[Start of section]
-- ==== Sys2Proof/Machine/System.lean ====
section
/-! DEFINITION. SYS instructions and TIMER_EXPIRE (Tables 3.8 to 3.10, 5.4; R57 to R60, R63, R104 to R108). -/

namespace Sys2Proof.Machine

/-- Which operand fields a SYS function uses (Table 3.8); the others are 0 (R46). -/
structure SysUse where
  wd : Bool
  wa : Bool
  imm : Bool

/-- Whether an unused operand field is not 0. -/
def SysUse.broken (u : SysUse) (f : FmtR) : Bool :=
  (!u.wd && f.wd != 0) || (!u.wa && f.wa != 0) || f.wb != 0 || (!u.imm && f.imm9 != 0)

/-- A SYS instruction's meaning where its unused fields are 0 (Table 3.8). -/
def sysAt (fn : BitVec 6) (f : FmtR) (u : SysUse) (body : State → Issued) (s : State) : Issued :=
  Issued.unless (u.broken f) (encR 0x01 fn f) (body s)

/-- A SYS instruction (Table 3.8). -/
def sys (t : Thread) (fn : BitVec 6) (f : FmtR) (u : SysUse) (commit : Bool) (body : State → Issued) (s : State) : State :=
  s.issue t (encR 0x01 fn f) (if u.wa then [f.wa] else []) commit (sysAt fn f u body)

/-- No operands. -/
def SysUse.none : SysUse := { wd := false, wa := false, imm := false }

/-- ILLEGAL of a SYS instruction. -/
def sysIllegal (fn : BitVec 6) (f : FmtR) : Issued := .except xIllegal ((encR 0x01 fn f).setWidth 64)

/-- The instruction stays at its IA and waits (R60, R58). -/
def State.waitFor (s : State) (t : Thread) (w : Wait) : Issued := .wait (s.modThread t fun th => { th with wait := w })

/-! ### Stopping and starting threads (R59, R96, R107) -/

/-- HALT of a thread: stopped, reservation cleared (R96). -/
def ThreadSt.halt (th : ThreadSt) : ThreadSt := { th with run := .halted, resv := none }

/-- How many of a thread's queued instructions have committed: an EFFECT operation at the head of the queue that waits for its
unit (R89); nothing else in the queue has. -/
def ThreadSt.committedHead (th : ThreadSt) : Nat :=
  match th.cq with
  | e :: _ => if e.what == .start && (useOf e.enc).any fun k => k.unit.isSome then 1 else 0
  | [] => 0

/-- A thread's uncommitted instructions squashed, its started PURE operations run on into the shadow (R59, R85, R93). -/
def State.squashThread (s : State) (t : Thread) : State := s.squashFrom t (s.thr t).committedHead

/-- What a stopping thread still waits in: a committed barrier, OTOK or MBWR, but no WAITEV, to which no event has been returned
(log 92). -/
def Wait.toComplete : Wait → Wait
  | .waitev _ _ => .none
  | w => w

/-- TSTOP for another, running thread (R59). -/
def State.stopThread (s : State) (u : Thread) : State :=
  if (s.thr u).run != .running || (s.thr u).stopping then s
  else
    let s := s.squashThread u
    (s.modThread u fun th =>
      { th with wait := th.wait.toComplete, yielded := false, stopping := true, resv := none }).checkStop u

/-- TSTART for a thread that does not run (R59). -/
def State.startThread (s : State) (u : Thread) (ia : BitVec 24) : State :=
  if (s.thr u).run = .running then s
  else s.modThread u fun th =>
    { th with run := .running, ia := ia, statCause := 0, wait := .none, yielded := false, stopping := false }

/-- The thread that IMM9 names (R59). -/
def immThread (f : FmtR) : Thread := Fin.ofNat 8 (f.imm9.extractLsb' 0 3).toNat

/-- Whether IMM9 names a thread: its bits [8:3] are 0 (R59). -/
def immNames (f : FmtR) : Bool := f.imm9.extractLsb' 3 6 == 0

/-! ### Thread state (Table 3.9) -/

/-- XRD's value of a selector. -/
def ThreadSt.selected (th : ThreadSt) (t : Thread) : Nat → Option Data
  | 0 => some (th.xia.setWidth 64)
  | 1 => some (th.xcause.setWidth 64)
  | 2 => some th.xinfo
  | 3 => some (th.handler.setWidth 64)
  | 4 => some th.timercmp
  | 5 => some (BitVec.ofNat 64 t.val)
  | 6 => some (if th.hmode then 1 else 0)
  | _ => none

/-- XWR to a selector. -/
def ThreadSt.select (th : ThreadSt) (d : Data) : Nat → Option ThreadSt
  | 0 => some { th with xia := d.extractLsb' 0 24 }
  | 1 => some { th with xcause := d.extractLsb' 0 6 }
  | 2 => some { th with xinfo := d }
  | 3 => some { th with handler := d.extractLsb' 0 32 }
  | 4 => some { th with timercmp := d }
  | _ => none

/-! ### Time and mailbox -/

/-- Whether the member is fenced from time-stamped functions (R355). -/
def State.timeFenced (s : State) : Bool := s.time.state == 1 || s.time.state == 4

/-- A word that carries Plant Time (R57, R301). -/
def State.timeWord (s : State) (tag : Byte) (d : Data) : Word :=
  mkWord (mkTag (tagOrigin tag) (tagTrust tag) (!s.timeFenced) false) d

/-- The tag of a word taken from the inbound mailbox (Table 14.4). -/
def State.hostTag (s : State) : Byte := mkTag 15 (BitVec.ofNat 2 (s.lev 5)) true false

/-- MBRD (R58). -/
def State.takeMb (s : State) (t : Thread) (wd : Reg) : State :=
  match s.hcb.mbIn with
  | [] => s.setReg t wd emptyWord
  | d :: r => ({ s with hcb := { s.hcb with mbIn := r } }).setReg t wd (mkWord s.hostTag d)

/-- A waiting MBWR puts its word while there is room (R58); of several threads that wait, T0 first (DESIGN CHOICE, log 91: the
spec gives no order among them). -/
def State.fillMbOut (s : State) : State :=
  if !s.clocked then s
  else
    allThreads.foldl (fun s t =>
      match (s.thr t).wait with
      | .mbwr w =>
        if s.hcb.mbOut.length < 16 then
          ({ s with hcb := { s.hcb with mbOut := s.hcb.mbOut ++ [w] } }).modThread t fun th => { th with wait := .none, ia := th.ia + 1 }
        else s
      | _ => s) s

/-! ### Barriers (Table 5.4) -/

/-- Every open entry of a thread closed; its entries start to drain where the barrier wants it (R105). -/
def State.closeEntries (s : State) (t : Thread) (drain : Bool) : State :=
  { s with seq := { s.seq with
      conf := s.seq.conf.map fun e =>
        if e.thread = t then (if drain then e.start else { e with isOpen := false }) else e } }

/-- The posted writes of a thread that no flush follows yet. -/
def State.unflushed (s : State) (t : Thread) : List PostedOut :=
  s.seq.postedOut.filter fun q => q.thread = t && q.flush.isNone

/-- One flush to an endpoint, behind the posted writes to it (R106). -/
def State.flushOne (s : State) (q : PostedOut) : State :=
  if (s.freeTag q.port).isNone then s
  else
    let id := s.nextId
    let s := s.fresh 1
    let s := s.issueReq q.port (.fenceFlush q.thread id) .flush (plainReq (plainHdr 0 0 0) q.addr [])
    { s with seq := { s.seq with postedOut := s.seq.postedOut.map fun x => if x = q then { x with flush := some id } else x } }

/-- A barrier (R104 to R106): FENCE.IO sends its flushes, one for each endpoint. -/
def State.barrier (s : State) (t : Thread) (k : FenceNeeds) : State :=
  let s := s.closeEntries t (k.stores || k.io)
  let s := if k.io then (s.unflushed t).foldl State.flushOne s else s
  s.modThread t fun th => { th with wait := .fence k }

/-- A barrier at issue; FENCE.IO waits for tags for its flushes. -/
def fence (t : Thread) (fn : BitVec 6) (k : FenceNeeds) (f : FmtR) (s : State) : State :=
  sys t fn f SysUse.none true (fun s =>
    if k.io && (s.unflushed t).any (fun q => (s.freeTag q.port).isNone) then .stall s else .done (s.barrier t k)) s

/-! ### Meanings -/

/-- NOP (Table 3.8). -/
def execNop (t : Thread) (f : FmtR) (s : State) : Next := .next (sys t 0x01 f SysUse.none false (fun s => .done s) s)

/-- HALT at its commit (Table 3.8, R96). -/
def haltAt (t : Thread) (s : State) : Issued := .done (s.modThread t ThreadSt.halt)

/-- HALT. -/
def execHalt (t : Thread) (f : FmtR) (s : State) : Next := .next (sys t 0x02 f SysUse.none true (haltAt t) s)

/-- YIELD (R79). -/
def execYield (t : Thread) (f : FmtR) (s : State) : Next :=
  .next (sys t 0x03 f SysUse.none false (fun s => .done (s.modThread t fun th => { th with yielded := true })) s)

/-- ERET (R63, R96). -/
def execEret (t : Thread) (f : FmtR) (s : State) : Next :=
  .next (sys t 0x04 f SysUse.none true (fun s =>
    if (s.thr t).hmode then .jump (s.modThread t ThreadSt.eret) (s.thr t).xia else sysIllegal 0x04 f) s)

/-- TRAP at its commit: XINFO is IMM9 and XIA the next IA (Table 3.8). -/
def trapAt (t : Thread) (f : FmtR) (s : State) : Issued :=
  let s' := s.except t xTrap (f.imm9.setWidth 64) ((s.thr t).ia + 1)
  .jump s' (s'.thr t).ia

/-- The operand fields that TRAP, TSTOP and OTOK use. -/
def SysUse.immOnly : SysUse := { wd := false, wa := false, imm := true }

/-- TRAP. -/
def execTrap (t : Thread) (f : FmtR) (s : State) : Next := .next (sys t 0x05 f SysUse.immOnly true (trapAt t f) s)

/-- WAITEV (R60). -/
def execWaitev (t : Thread) (f : FmtR) (s : State) : Next :=
  .next (sys t 0x06 f { wd := true, wa := true, imm := false } true (fun s =>
    let mask := (dataOf (s.reg t f.wa)).extractLsb' 0 13
    let ev := (s.levels t ||| s.seq.sticky) &&& mask
    if mask = 0 then .done (s.setReg t f.wd (constWord 0))
    else if ev = 0 then s.waitFor t (.waitev f.wd mask)
    else
      let s := s.setReg t f.wd (constWord (ev.setWidth 64))
      .done { s with seq := { s.seq with sticky := s.seq.sticky &&& ~~~ev } }) s)

/-- TSTART at its commit (R59). -/
def tstartAt (t : Thread) (f : FmtR) (s : State) : Issued :=
  if immNames f then .done (s.startThread (immThread f) ((dataOf (s.reg t f.wa)).extractLsb' 0 24))
  else sysIllegal 0x07 f

/-- The operand fields that TSTART uses. -/
def SysUse.waImm : SysUse := { wd := false, wa := true, imm := true }

/-- TSTART. -/
def execTstart (t : Thread) (f : FmtR) (s : State) : Next := .next (sys t 0x07 f SysUse.waImm true (tstartAt t f) s)

/-- TSTOP at its commit (R59); naming its own thread it acts as HALT. -/
def tstopAt (t : Thread) (f : FmtR) (s : State) : Issued :=
  if !immNames f then sysIllegal 0x08 f
  else if immThread f = t then .done (s.modThread t ThreadSt.halt)
  else .done (s.stopThread (immThread f))

/-- TSTOP. -/
def execTstop (t : Thread) (f : FmtR) (s : State) : Next := .next (sys t 0x08 f SysUse.immOnly true (tstopAt t f) s)

/-- XRD (Table 3.9). -/
def execXrd (t : Thread) (f : FmtR) (s : State) : Next :=
  .next (sys t 0x09 f { wd := true, wa := false, imm := true } false (fun s =>
    match (s.thr t).selected t f.imm9.toNat with
    | some d => .done (s.setReg t f.wd (constWord d))
    | none => sysIllegal 0x09 f) s)

/-- XWR (Table 3.9). -/
def execXwr (t : Thread) (f : FmtR) (s : State) : Next :=
  .next (sys t 0x0A f { wd := false, wa := true, imm := true } true (fun s =>
    match (s.thr t).select (dataOf (s.reg t f.wa)) f.imm9.toNat with
    | some th => .done (s.modThread t fun _ => th)
    | none => sysIllegal 0x0A f) s)

/-- TIME (R57). -/
def execTime (t : Thread) (f : FmtR) (s : State) : Next :=
  .next (sys t 0x0B f { wd := true, wa := false, imm := false } false (fun s =>
    .done (s.setReg t f.wd (s.timeWord constTag s.time.now))) s)

/-- The operand fields that MBRD uses. -/
def SysUse.wdOnly : SysUse := { wd := true, wa := false, imm := false }

/-- MBRD (R58). -/
def execMbrd (t : Thread) (f : FmtR) (s : State) : Next :=
  .next (sys t 0x0C f SysUse.wdOnly true (fun s => .done (s.takeMb t f.wd)) s)

/-- MBWR (R58): a full mailbox makes the thread wait. -/
def execMbwr (t : Thread) (f : FmtR) (s : State) : Next :=
  .next (sys t 0x0D f { wd := false, wa := true, imm := false } true (fun s =>
    let w := s.reg t f.wa
    if s.hcb.mbOut.length < 16 then .done { s with hcb := { s.hcb with mbOut := s.hcb.mbOut ++ [w] } }
    else s.waitFor t (.mbwr w)) s)

/-- FENCE.LL (Table 5.4). -/
def execFenceLl (t : Thread) (f : FmtR) (s : State) : Next :=
  .next (fence t 0x10 { loads := true, stores := false, io := false } f s)

/-- FENCE.LS (Table 5.4). -/
def execFenceLs (t : Thread) (f : FmtR) (s : State) : Next :=
  .next (fence t 0x11 { loads := true, stores := false, io := false } f s)

/-- FENCE.SL (Table 5.4). -/
def execFenceSl (t : Thread) (f : FmtR) (s : State) : Next :=
  .next (fence t 0x12 { loads := false, stores := true, io := false } f s)

/-- FENCE.SS (Table 5.4). -/
def execFenceSs (t : Thread) (f : FmtR) (s : State) : Next :=
  .next (fence t 0x13 { loads := false, stores := true, io := false } f s)

/-- FENCE.ALL (Table 5.4). -/
def execFenceAll (t : Thread) (f : FmtR) (s : State) : Next :=
  .next (fence t 0x14 { loads := true, stores := true, io := false } f s)

/-- FENCE.IO (Table 5.4, R106). -/
def execFenceIo (t : Thread) (f : FmtR) (s : State) : Next :=
  .next (fence t 0x15 { loads := true, stores := true, io := true } f s)

/-- OTOK (R108, R248). -/
def execOtok (t : Thread) (f : FmtR) (s : State) : Next :=
  .next (sys t 0x16 f { wd := false, wa := false, imm := true } true (fun s =>
    let d := f.imm9.extractLsb' 0 8
    if d = 0 || f.imm9.getLsbD 8 then sysIllegal 0x16 f
    else .done (s.modThread t fun th => { th with wait := .otok d })) s)

/-- TIMER_EXPIRE: the thread's TIMERCMP has been reached, and its WAITEV returns if it waits for TIMER (R60). -/
def timerExpire (t : Thread) (s : State) : State := if s.clocked then s.wakeThread s.seq.sticky t else s

/-- TIMER_EXPIRE. -/
def execTimerExpire (t : Thread) (s : State) : Next := .next (timerExpire t s)

end Sys2Proof.Machine
end

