/-! ### CP2: HASH384 and ECVERIFY -/

/-- The words of a digest: byte 8k + i in bits [8i+7:8i] of word k (Table 3.11). -/
def digestWords (tag : Byte) (d : List Byte) : List Word :=
  (List.range 6).map fun k => mkWord tag (ofBytes fun i => d.getD (8 * k + i) 0)

/-- Whether HASH384 or ECVERIFY has to wait before it reads a range: for an older unresolved branch (R90), or an older access of
the thread to words of the range (R98). -/
def State.readWaits (s : State) (t : Thread) (a n : Nat) : Bool :=
  !(s.thr t).branches.isEmpty || olderAccess (s.thr t).cq (a, n)

/-- HASH384 at dispatch (Table 3.11, R65, R90, R91, R98, R113). -/
def State.hash384 (s : State) (t : Thread) (a n : Nat) : CpOut :=
  if 65536 < n then .fault 0x01
  else match s.rangeFault a n false with
    | some c => .fault c
    | none =>
      if s.readWaits t a n then .stall s
      else match s.drainFirst t [(a, n)] with
        | some s => .stall s
        | none =>
          .go s { results := digestWords (mergeTags (s.unitTags a n)) (sha384 (s.unitBytes a n)), writes := [],
                  reads := spanned a n }

/-- HASH384. -/
def hash384Insn (t : Thread) (f : FmtC) : CpInsn :=
  { cf := 0x01, unit := .hash, effect := false, srcs := [f.wa, f.wb], wds := digestRegs f.wd,
    latency := fun s => 20 + 88 * (((dataOf (s.reg t f.wb)).toNat + 17 + 127) / 128), fmt := f,
    illegal := f.imm8 != 0 || decide (26 < f.wd.val),
    act := fun s => s.hash384 t (dataOf (s.reg t f.wa)).toNat (dataOf (s.reg t f.wb)).toNat }

/-- The five 48-byte numbers of an ECVERIFY block. -/
def blockNumber (l : List Byte) (k : Nat) : Nat := beNat ((l.drop (48 * k)).take 48)

/-- ECVERIFY at dispatch (Table 3.11, R65, R90, R91, R98, R113). -/
def State.ecverify (s : State) (t : Thread) (a : Nat) : CpOut :=
  match s.rangeFault a 240 true with
  | some c => .fault c
  | none =>
    if s.readWaits t a 240 then .stall s
    else match s.drainFirst t [(a, 240)] with
      | some s => .stall s
      | none =>
        let l := s.unitBytes a 240
        let ok := ecdsaVerify (blockNumber l 0) (blockNumber l 1) (blockNumber l 2) (blockNumber l 3) (blockNumber l 4)
        .go s { results := [mkWord (mergeTags (s.unitTags a 240)) (flag ok)], writes := [], reads := spanned a 240 }

/-- ECVERIFY. -/
def ecverifyInsn (t : Thread) (f : FmtC) : CpInsn :=
  { cf := 0x02, unit := .ec, effect := false, srcs := [f.wa], wds := [f.wd], latency := fun _ => 420000, fmt := f,
    illegal := f.imm8 != 0 || f.wb != 0, act := fun s => s.ecverify t (dataOf (s.reg t f.wa)).toNat }

/-! ### CP3: the journal (Table 10.5) -/

/-- Port WA[1:0]. -/
def portOf (w : Word) : PbNo := Fin.ofNat 4 (dataOf w).toNat

/-- Whether a form that names a port has nothing to act on (R278). -/
def State.cp3Void (s : State) (n : PbNo) : Bool := !s.hasPb n.val || !s.journalOn

/-- The code of an entry's state in JSTAT. -/
def JEntry.code (e : JEntry) : Nat :=
  match e.state with
  | .recorded => 1
  | .running => 2
  | .final => 3

/-- JSTAT by WA[3:2] (R278). -/
def State.jstat (s : State) (a b : Word) : CpOut :=
  let n := portOf a
  let form := ((dataOf a).extractLsb' 2 2).toNat
  if form = 1 then
    match s.journal.attention with
    | [] => .word s emptyWord
    | x :: r =>
      .word { s with journal := { s.journal with attention := r } }
        (constWord (BitVec.ofNat 64 (x.jsn % 2 ^ 48 + 2 ^ 48 * x.jout.toNat + 2 ^ 52 * x.port.val)))
  else if form = 3 || s.cp3Void n then .word s (constWord 0)
  else if form = 0 then
    .word s (constWord (BitVec.ofNat 64 ((s.jsnsOf n fun e => e.state != .final).length +
      2 ^ 24 * s.journal.attention.length + 2 ^ 32 * s.freeLines)))
  else match s.entry n ((dataOf b).extractLsb' 0 48).toNat with
    | none => .word s (constWord 0)
    | some e => .word s (constWord (BitVec.ofNat 64 (e.code + 2 ^ 4 * e.jout.toNat + 2 ^ 8 * e.wseq.toNat)))

/-- A wait for the entries of a port recorded so far (R278): none where nothing holds it up or the limit is 0. -/
def State.syncWait (s : State) (t : Thread) (n : PbNo) (limit : Nat) : State × Word :=
  let held := (s.jsnsOf n fun _ => true).filter fun j => s.holdsSync n j
  let w : JWait := { id := s.nextId, thread := t, port := n, jsns := held }
  if held.isEmpty || limit = 0 then (s, constWord (BitVec.ofNat 64 (s.notFinal w)))
  else ({ s with seq := { s.seq with jwaits := s.seq.jwaits ++ [w] } }, constWord 0)

/-- JSYNC, and JDRAIN's wait (R278); `nextId` is the number that the operation is about to take. -/
def State.jsync (s : State) (t : Thread) (a b : Word) : CpOut :=
  let n := portOf a
  if s.cp3Void n then .word s (constWord 0)
  else
    let r := s.syncWait t n ((dataOf b).extractLsb' 0 20).toNat
    .word r.1 r.2

/-- JDRAIN by WA[2] (R278). -/
def State.jdrain (s : State) (t : Thread) (a b : Word) : CpOut :=
  let n := portOf a
  if s.cp3Void n then .word s (constWord 0)
  else if (dataOf a).getLsbD 2 then .word (s.modPb n fun p => { p with jclosed := false }) (constWord 0)
  else (s.modPb n fun p => { p with jclosed := true }).jsync t a b

/-- JPOISON (R272, R278). -/
def State.jpoison (s : State) (a b : Word) : CpOut :=
  let n := portOf a
  let jsn := ((dataOf b).extractLsb' 0 48).toNat
  if s.cp3Void n then .word s (constWord 0)
  else match s.entry n jsn with
    | none => .word s (constWord 0)
    | some e =>
      if e.state = .recorded && !e.mirrored then .word ((s.finaliseAtStart n jsn 8).wake) (constWord 1)
      else .word s (constWord 0)

/-- A CP3 instruction. -/
def journalOp (t : Thread) (cf : BitVec 7) (latency : Nat) (body : State → Word → Word → CpOut) (f : FmtC) : CpInsn :=
  { cf := cf, unit := .cp3, effect := true, srcs := [f.wa, f.wb], wds := [f.wd], latency := fun _ => latency, fmt := f,
    illegal := f.imm8 != 0, act := fun s => body s (s.reg t f.wa) (s.reg t f.wb) }

/-- JSTAT. -/
def jstatInsn (t : Thread) (f : FmtC) : CpInsn := journalOp t 0x01 6 State.jstat f

/-- JSYNC. -/
def jsyncInsn (t : Thread) (f : FmtC) : CpInsn := journalOp t 0x02 0 (fun s a b => s.jsync t a b) f

/-- JDRAIN. -/
def jdrainInsn (t : Thread) (f : FmtC) : CpInsn := journalOp t 0x03 6 (fun s a b => s.jdrain t a b) f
[End of section]
> **Exercise brief**
Filter on the word "form": copy each matching line from the entries above.

> **Task result**
/-- Whether a form that names a port has nothing to act on (R278). -/
  let form := ((dataOf a).extractLsb' 2 2).toNat
  if form = 1 then
  else if form = 3 || s.cp3Void n then .word s (constWord 0)
  else if form = 0 then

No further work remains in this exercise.